BEGIN Provided material

/-- SET_LIMITS and SET_OUTPUTS replace limits and verdict address; READ_NOTICES and READ_SETTINGS
return what stands (Chapter 10, section 10.4, Chapter 9, sections 9.2 and 9.5). -/
def Obligations.LimitsOutputsAndNoticesAreSetAndRead : Prop :=
  (∀ (s : State) (rw acc : Byte) (dn al th hw : BitVec 16) (address : Address), s.restart = none →
     let c : Instr := .setLimits rw acc dn al th hw
     let inRange : Prop := 1 ≤ rw.toNat ∧ rw.toNat ≤ 60 ∧ 5 ≤ acc.toNat ∧ acc.toNat ≤ 120 ∧
       60 ≤ dn.toNat ∧ dn.toNat ≤ 1800 ∧ 10 ≤ al.toNat ∧ al.toNat ≤ 300 ∧ th.toNat ≤ 3600 ∧
       256 ≤ hw.toNat ∧ hw.toNat ≤ 4096
     let u := State.reportCount { s with limits :=
       { repeatWindow := rw.toNat, acceptTimeout := acc.toNat, doneTimeout := dn.toNat
         allowance := al.toNat, threshold := th.toNat, highWater := hw.toNat } }
     (¬inRange → exec c s = .next (s.giveResult (s.isDue c) .outOfRange none)) ∧
     (inRange → exec c s = .next (u.giveResult (s.isDue c) .done none)) ∧
     ((u.condition .tableHigh).raw = true ↔ hw.toNat ≤ s.pallets.length) ∧
     u.pallets = s.pallets ∧ u.repeats = s.repeats ∧ u.floor = s.floor ∧
     (∀ k, k ≠ .tableHigh → u.condition k = s.condition k) ∧
     exec (.setOutputs address) s = .next (State.giveResult { s with verdictAddress := address }
       (s.isDue (.setOutputs address)) .done none)) ∧
  (∀ s : State,
     (s.takes .readNotices 207 → exec .readNotices s = .next (s.giveResult (s.isDue .readNotices)
       .done (some (.notices { conditions := s.conditions.toList, keepAll := s.keepAll
                               channelA := s.channelA, channelB := s.channelB })))) ∧
     (s.takes .readSettings 25 → exec .readSettings s = .next (s.giveResult (s.isDue .readSettings)
       .done (some (.settings { limits := s.limits, verdictAddress := s.verdictAddress
                                hub := s.hub, unit := s.unit, frames := s.frames.length })))))

/-- RESTART is DONE, gives every later request of its frame NOT_RUN, and is pending until its reply
has ended (Chapter 10, section 10.5, log 11, log 16, log 18, log 21, log 25). The model's choice: a
RESTART that no frame carries (isDue = false) is pending with no reply (log 25, DESIGN CHOICE); a
kind byte that is neither kind is the command RESTART_FULL with that byte (log 21, DESIGN CHOICE);
`answer` is a field of the model's own (log 16, DESIGN CHOICE). The model's reading: on an idle YARD
the reply is in transmission at once (log 11, DEDUCED), and the turn is fixed as the request
completes (log 18, DEDUCED). -/
def Obligations.RestartEndsItsListAndWaitsForItsReply : Prop :=
  ∀ (s : State) (kind : Byte), s.restart = none → kind ≠ 1 →
    (kind ≠ 0 → exec (.restartFull kind) s =
      .next (s.giveResult (s.isDue (.restartFull kind)) .outOfRange none)) ∧
    ∀ k : RestartKind,
      let c : Instr := match k with
        | .full => .restartFull 0
        | .floor => .restartFloor
      let s' : State := { s with answer := some { result := .done, record := none } }
      (s.isDue c = false → exec c s = .next
        { s' with restart := some { kind := k, reply := none, begun := false } }) ∧
      ∀ f, s.isDue c = true → s.dueFrame = some f →
        let reply : OwnFrame :=
          { dest := f.source, hub := s.hub, unit := s.unit
            body := .reply { tag := f.tag, status := .done, records := f.records
                             results := f.results ++ [.done] ++
                               List.replicate (f.left.length - 1) .notRun } }
        let gone : State := { s' with
          frames := s.frames.eraseIdx s.turn
          turn := if s.turn + 1 < s.frames.length then s.turn else 0 }
        (s.yard.sending = none → exec c s = .next { gone with
          yard := { s.yard with sending := some (.own reply) }
          restart := some { kind := k, reply := none, begun := true } }) ∧
        (s.yard.sending.isSome → exec c s = .next { gone with
          restart := some { kind := k, reply := some reply, begun := false } })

END Provided material

§ **How to complete this task**
Given the records above, reproduce precisely and only the lines between the line holding "def Obligations.RestartEndsItsListAndWaitsForItsReply : Prop" and the line holding "(s.isDue c = false → exec c s = .next", inclusive.

§ **Task result**
def Obligations.RestartEndsItsListAndWaitsForItsReply : Prop :=
  ∀ (s : State) (kind : Byte), s.restart = none → kind ≠ 1 →
    (kind ≠ 0 → exec (.restartFull kind) s =
      .next (s.giveResult (s.isDue (.restartFull kind)) .outOfRange none)) ∧
    ∀ k : RestartKind,
      let c : Instr := match k with
        | .full => .restartFull 0
        | .floor => .restartFloor
      let s' : State := { s with answer := some { result := .done, record := none } }
      (s.isDue c = false → exec c s = .next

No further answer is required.